Miami - Carlos Pages knows how to take precautions before he opens a crate; the last thing the wildlife inspector wants is to find a deadly cobra loose - again - at
He's one of a team of US Fish and Wildlife Service inspectors whose job is to root out anything irregular or illegal, both in the trade of live animals and animal products.
"We have cases when we've opened up the box before and there is a mamba loose in front of us. In that case, it's a hazard for all of us," Pages tells AFP, referring to the deadly snake of African origin.
So Pages and a few colleagues carefully, painstakingly open a large crate, using special tools that keep whatever may be in a box of live reptiles - eight King Cobras and a number of frilled lizards - at a safe distance.
"Whenever we do an inspection, we want to make sure there's nothing illegal that's mixed in with the venomous animals as well," explained Pages.
Trained as a reptile expert, he still spends his days with a team of workmates inspecting all manner of animal shipments - from live fish to rhino - in a freight warehouse adjacent to the airport.
After getting a peek at the inside of the box with a tiny camera, the inspectors forge ahead with the business at hand: using a long tweezer-type tool, they start opening the burlap bags, each containing one cobra.
Then they attach a glass cylinder to each one with tape so they can get a good look at their cold-blooded guests without risking a bite.
It may seem a strange shipment, but as far as the wildlife inspectors are concerned, everything is in order, and the animals are sent on their way. In Florida, it is legal to keep poisonous snakes, if you have a license.
Not every inspection comes up clean and problem-free. Far from it.
In fact, in fully one in three shipments, inspectors identify irregularities, according to the USFWS spokesperson for the US southeast Tom MacKenzie.
They run the gamut from inadequate documentation; to an extra animal in the shipment; to a surprise member of an endangered species; to parts of endangered animals (such as ivory handicrafts), which are seized.
It is incredibly tough work, largely because the scale of the mission is enormous.
Miami has a team of 10 inspectors, for a city that receives 13 000 shipments declared as wild animals each year and is a key crossroads for the animal trade in the Americas, according to MacKenzie.
Since Miami has many flights to Latin America, across the United States, and to Europe and beyond, many of the rare animals converge here by plane.
"One of the biggest challenges is doing as much as we can with what we have.
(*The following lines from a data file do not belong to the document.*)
-- ==== Sys2Proof/Certificates/Slice0/Obligations.lean ====
section
/-! DEFINITION. The statements for the provers, from the numbered rules of spec/. The vocabulary is Safety.lean's; `complete e s` is the
completion of R278 with code e. -/

open Sys2Proof Sys2Proof.Machine

/-! ### Encoding -/

/-- R107, R108, R110, R111, with the words of R114 (which the spec derives from them): the six worked encodings, from their text
to the word and from the word to the command, and the three illegal words. -/
def Obligations.WorkedEncodingsDecode : Prop :=
  (assembleText "gf.mul gf256, 0x53, 0xCA".toList = some 0x110253CA#32
      ∧ decode 0x110253CA#32 = .ok (.gfMul 2#2 0x53#8 0xCA#8))
    ∧ (assembleText "gf.inv gf256, 0x53".toList = some 0x12025300#32
        ∧ decode 0x12025300#32 = .ok (.gfInv 2#2 0x53#8))
    ∧ (assembleText "gf.add gf16, 0x9, 0x3".toList = some 0x10010903#32
        ∧ decode 0x10010903#32 = .ok (.gfAdd 1#2 0x09#8 0x03#8))
    ∧ (assembleText "gf.axpy 0, 0x02, 1".toList = some 0x13020001#32
        ∧ decode 0x13020001#32 = .ok (.gfAxpy 0x02#8 0x00#8 0x01#8))
    ∧ (assembleText "enc.setdens 0x4000".toList = some 0x31004000#32
        ∧ decode 0x31004000#32 = .ok (.encSetdens 0x4000#16))
    ∧ (assembleText "dec.read".toList = some 0x40000000#32 ∧ decode 0x40000000#32 = .ok .decRead)
    ∧ decode 0x12025301#32 = .error .reservedBits
    ∧ decode 0x10030102#32 = .error .fieldCodeThree
    ∧ decode 0x50000000#32 = .error .reservedOpcode

/-- R107, R108, and the decoder of R109 (which the spec derives from them): the word of a well-formed command decodes to it, for
every operand value. -/
def Obligations.DecodeEncodeAgree : Prop :=
  ∀ i : Instr, i.wellFormed = true → decode (encode i) = .ok i

/-- R107, R108, and the decoder of R109 (which the spec derives from them): a word that decodes is the word of a well-formed
command, so each legal word has one meaning. -/
def Obligations.EncodeDecodeAgree : Prop :=
  ∀ (w : Word) (i : Instr), decode w = .ok i → i.wellFormed = true ∧ encode i = w

/-- R108, with the order of steps 1 and 2 of R272: a word is rejected as a reserved opcode exactly when its OPC is none of the
eleven of R107, for reserved bits exactly when its OPC is one of them and a fixed-zero bit of its row is set, and as FLD = 3
exactly when it is a GF.ADD, GF.MUL or GF.INV word with its fixed bits 0 and FLD = 3. -/
def Obligations.DecoderRejectsTheThreeKinds : Prop :=
  (∀ w : Word, decode w = .error .reservedOpcode ↔
      w.toNat / 2 ^ 24 ∉ [0x00, 0x01, 0x10, 0x11, 0x12, 0x13, 0x20, 0x21, 0x30, 0x31, 0x40])
    ∧ (∀ w : Word, decode w = .error .reservedBits ↔
        (w.toNat / 2 ^ 24 ∈ [0x00, 0x01, 0x20, 0x21, 0x30, 0x40] ∧ w.toNat % 2 ^ 24 ≠ 0)
          ∨ (w.toNat / 2 ^ 24 ∈ [0x10, 0x11] ∧ w.toNat / 2 ^ 18 % 64 ≠ 0)
          ∨ (w.toNat / 2 ^ 24 = 0x12 ∧ (w.toNat / 2 ^ 18 % 64 ≠ 0 ∨ w.toNat % 256 ≠ 0))
          ∨ (w.toNat / 2 ^ 24 = 0x31 ∧ w.toNat / 2 ^ 16 % 256 ≠ 0))
    ∧ (∀ w : Word, decode w = .error .fieldCodeThree ↔
        (w.toNat / 2 ^ 16 = 0x1003 ∨ w.toNat / 2 ^ 16 = 0x1103 ∨ (w.toNat / 2 ^ 16 = 0x1203 ∧ w.toNat % 256 = 0)))

/-- R110-R112: an assembler line, as text or read, that is not refused assembles to the word of a well-formed command; `gf.sub` is
`gf.add`, `gf.sq` is `gf.mul` with the operand twice, `axpy.xor` is `gf.axpy` with coefficient 1, and `enc.setdens.f` of d =
num/den in [0, 1] carries floor(d * 32768 + 0.5), which is a valid density code. -/
def Obligations.AssembledLinesAreCommands : Prop :=
  (∀ (l : AsmLine) (w : Word), assemble l = some w → ∃ i : Instr, i.wellFormed = true ∧ w = encode i)
    ∧ (∀ (text : List Char) (w : Word), assembleText text = some w → ∃ i : Instr, i.wellFormed = true ∧ w = encode i)
    ∧ (∀ f a b, assemble (.gfSub f a b) = assemble (.gfAdd f a b))
    ∧ (∀ f a, assemble (.gfSq f a) = assemble (.gfMul f a a))
    ∧ (∀ d s, assemble (.axpyXor d s) = assemble (.gfAxpy d 1 s))
    ∧ (∀ num den, 0 < den → num ≤ den →
        ∃ imm : BitVec 16, assemble (.encSetdensF num den) = some (encode (.encSetdens imm))
          ∧ imm.toNat ≤ 0x8000
          ∧ 2 * den * imm.toNat ≤ 65536 * num + den ∧ 65536 * num + den < 2 * den * (imm.toNat + 1))

/-! ### The step, reset, invariants -/

/-- R276, R291, R7, on the model's schedule: a step in the engine's turn is exec of the decoded pending command, with the turn
taken off the schedule (the schedule is the model's choice, log 4), and with an empty schedule a step is the engine's turn (the
model's choice, log 5). With nothing pending the engine's turn changes nothing. A word that the random source offers joins the end
of the queue of offers and changes nothing else (the queue is the model's choice, log 3). -/
def Obligations.StepRunsPendingCommand : Prop :=
  (∀ (w : Word) (rest : List Event) (s : State) (i : Instr), engineHas w rest s → decode w = .ok i →
      step s = exec i { s with inbox := rest })
    ∧ (∀ (w : Word) (s : State) (i : Instr), s.inbox = [] → s.rst = false → s.pending = some w → decode w = .ok i →
      step s = exec i s)
    ∧ (∀ (s : State) (rest : List Event), s.rst = false → s.pending = none →
      (s.inbox = .engine :: rest → step s = .next { s with inbox := rest }) ∧ (s.inbox = [] → step s = .next s))
    ∧ ∀ (s : State) (w : Word) (rest : List Event), s.inbox = .offer w :: rest →
      step s = .next { s with inbox := rest, draws := s.draws ++ [w] }

/-- R108, R272: a pending word that is no well-formed command's word completes with ILLEGAL and changes nothing but the completion
fields. -/
def Obligations.IllegalWordsCompleteWithIllegal : Prop :=
  ∀ (w : Word) (rest : List Event) (s : State), engineHas w rest s →
    (∀ i : Instr, i.wellFormed = true → encode i ≠ w) →
    step s = .next (complete .illegal { s with inbox := rest })

/-- R60, R300, R301: an edge with rst = 1 leaves every register at its reset value and no pending command, whatever ran before,
and the memories at the drawn contents; the state State.reset has the same registers. While rst = 1 a host transaction of any size
changes nothing and has no answer, and the engine's turn changes nothing; a falling rst changes nothing else. The model's choices
here: the schedule (log 4), that the random source's offers survive a reset (log 3), which drawn cells count (log 10), and what a
transaction does while rst = 1 (log 11). -/
def Obligations.ResetLeavesTheResetTable : Prop :=
  (∀ (s : State) (d : PowerOn) (rest : List Event), s.inbox = .rstRise d :: rest →
      ∃ t, step s = .next t ∧ t.params = s.params ∧ t.rst = true ∧ t.pending = none ∧ t.irq = false ∧ t.piv = 0
        ∧ (∀ i, t.cvec.read i = 0#8)
        ∧ (∀ r : Reg, r ≠ .id → r ≠ .param0 → r ≠ .param1 → regRead t r = 0#32)
        ∧ t.blk = Memory.ofCells (fun a => decide (a < blockBytes s.params)) d.blk
        ∧ t.pbuf = Memory.ofCells (fun a => decide (a < pbufBytes s.params)) d.pbuf
        ∧ t.rows = Memory.ofCells (rowsInside s.params) d.rows
        ∧ t.draws = s.draws ∧ t.inbox = rest)
    ∧ (∀ r : Reg, r ≠ .id → r ≠ .param0 → r ≠ .param1 → regRead State.reset r = 0#32)
    ∧ (State.reset.pending = none ∧ State.reset.irq = false ∧ ∀ i, State.reset.cvec.read i = 0#8)
    ∧ (∀ (s : State) (addr : BitVec 25) (size : BitVec 2) (v : Word) (rest : List Event), s.rst = true →
        (s.inbox = .read addr size :: rest ∨ s.inbox = .write addr size v :: rest →
            step s = .next { s with inbox := rest, resp := none })
          ∧ (s.inbox = .engine :: rest → step s = .next { s with inbox := rest })
          ∧ (s.inbox = [] → step s = .next s)
          ∧ (s.inbox = .rstFall :: rest → step s = .next { s with inbox := rest, rst := false }))

/-- R58, R60, R300, R301: the invariant of StepKeepsInv and the row form of StepKeepsRref hold at State.reset (the default build
with empty memories: the model's choices, log 1, log 2), and after a reset of any unit with legal parameters, from any state and
with any draws. -/
def Obligations.ResetSatisfiesInv : Prop :=
  (Inv State.reset ∧ Rref State.reset)
    ∧ ∀ (s : State) (d : PowerOn), paramsLegal s.params = true → Inv (resetTo d s) ∧ Rref (resetTo d s)

/-- Every step keeps the structural invariant: canonical memories inside their bounds, reserved bits 0, an active configuration
INIT accepts, R40, R41, R53, R55. -/
def Obligations.StepKeepsInv : Prop :=
  ∀ s t : State, Inv s → step s = .next t → Inv t

/-- R58, and the row form of R59 (which the spec derives from R226-R228): every step keeps the held rows in fully reduced
row-echelon form, and RANK the number of held rows. -/
def Obligations.StepKeepsRref : Prop :=
  ∀ s t : State, Inv s → Rref s → step s = .next t → Rref t

/-- R8: the build parameters never change. -/
def Obligations.ParamsNeverChange : Prop :=
  ∀ s t : State, step s = .next t → t.params = s.params

/-- R132: an instance begins and ends only in INIT, or ends in reset: if a step changes CONFIGURED or the active configuration, it
was a reset, or the engine's turn with INIT pending. -/
def Obligations.InstanceChangesOnlyByInitOrReset : Prop :=
  ∀ s t : State, step s = .next t →
    ¬(t.configured = s.configured ∧ t.acfg0 = s.acfg0 ∧ t.asymbols = s.asymbols ∧ t.asymsize = s.asymsize
      ∧ t.hsize = s.hsize ∧ t.psize = s.psize) →
    (∃ d rest, s.inbox = .rstRise d :: rest)
      ∨ (s.rst = false ∧ (s.inbox = [] ∨ ∃ rest, s.inbox = .engine :: rest) ∧ s.pending = some (encode .init))

/-! ### The life of a command -/

/-- R278, and R276 with the model's reading of a step that is not enabled (log 13): every command either waits for draws, which is
a next state with nothing changed, or completes: ERR is written, the ERRFLAGS bit of a nonzero code is set and no other changes,
DONE = 1, BUSY = 0, PENDING none. -/
def Obligations.CommandsCompleteOrWait : Prop :=
  ∀ (i : Instr) (s : State),
    (s.draws.length < drawsTaken s i ∧ exec i s = .next s) ∨
      ∃ t, exec i s = .next t ∧ t.done = true ∧ t.busy = false ∧ t.pending = none
        ∧ (t.err = .none → t.errflags = s.errflags)
        ∧ (t.err ≠ .none → t.errflags = s.errflags ||| (1#32 <<< t.err.code))

/-- The model's reading of R276 (log 13: a step that is not enabled is a next state with nothing changed): a command that passes
its checks and takes more draws than the random source has offered stays pending and changes nothing. -/
def Obligations.CommandsWaitForDraws : Prop :=
  ∀ (i : Instr) (s : State), instanceOk s i → s.draws.length < drawsTaken s i → exec i s = .next s

/-- R277: of a command that completes with an error only the completion fields commit; of a failed INIT also its teardown. -/
def Obligations.ErrorsCommitNothing : Prop :=
  ∀ (i : Instr) (s t : State), s.err = .none → exec i s = .next t → t.err ≠ .none →
    (i ≠ .init → t = complete t.err s) ∧ (i = .init → t = complete .config (unconfigure (teardown s)))

/-- R272, R273: without the instance or role it needs, a command fails with STATE; with it, but an operand out of range, with
ILLEGAL; and when both hold it fails with neither. -/
def Obligations.CommonChecksDecideTheError : Prop :=
  ∀ (i : Instr) (s : State),
    (¬ instanceOk s i → exec i s = .next (complete .state s))
      ∧ (instanceOk s i → ¬ operandsOk s i → exec i s = .next (complete .illegal s))
      ∧ (instanceOk s i → operandsOk s i → s.err = .none →
          ∃ t, exec i s = .next t ∧ t.err ≠ .state ∧ t.err ≠ .illegal)

/-- The table of R91 (which the spec derives from the commands' own rules): besides the completion fields and its draws, a command
writes only the parts of the state that the table of R91 gives it; the parameters, the ports and the host's registers are never
written by a command. -/
def Obligations.CommandsWriteOnlyTheirParts : Prop :=
  ∀ (i : Instr) (s t : State), exec i s = .next t →
    (∀ part : Part, part ∉ mayWrite i → sameIn s t part)
      ∧ t.params = s.params ∧ t.rst = s.rst ∧ t.inbox = s.inbox ∧ t.resp = s.resp ∧ t.ctrl = s.ctrl
      ∧ t.cfg0 = s.cfg0 ∧ t.cfgSymbols = s.cfgSymbols ∧ t.cfgSymsize = s.cfgSymsize
      ∧ t.cfgDensity = s.cfgDensity ∧ t.genSeed = s.genSeed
And our tools are improving," Pages said. "But we are always trying to catch up with the illegal importers and exporters, they are always a little bit, a step ahead of us. And we are trying to catch up with them as much as we can."
MacKenzie stressed that the market in wildlife is massive - way beyond people's imagination.
"The illegal wildlife trade is second only to drugs [in the US], it is a multibillion dollar business, that's the illegal aspect, and there is the legal aspect, that is also equally expensive," he said.
Adding to the pressure, his team is scrambling to avoid allowing illegal and potentially destructive species into the United States. These can potentially threaten native ecosystems, especially in Florida, which is suffering from a proliferation of invaders from Burmese pythons to lionfish and Argentine tegu lizards.
The creative imagination of animal traffickers never ceases to amaze Sylvia Gaudio, another inspector on the team. She points to a table full of confiscated items: the shell of a Nicaraguan turtle, big cat skins, ivory handicrafts, a giant dried and preserved spider.
"This was a commercial shipment of leather boots, it was declared as regular cow leather," she said, indicating a load of odd-looking boots.
"One of our inspectors noticed there was something unusual about them, and when we took a closer look we realized they were crocodile boots" covered in ordinary leather to hide their provenance.
Some traffickers even have a special belt they use to stash tiny, illegally-traded birds, Gaudio said.
Many are brought in from Cuba and many die on the way. But those that do not fetch big money, she explained. That is, if the wildlife inspectors don't get them first.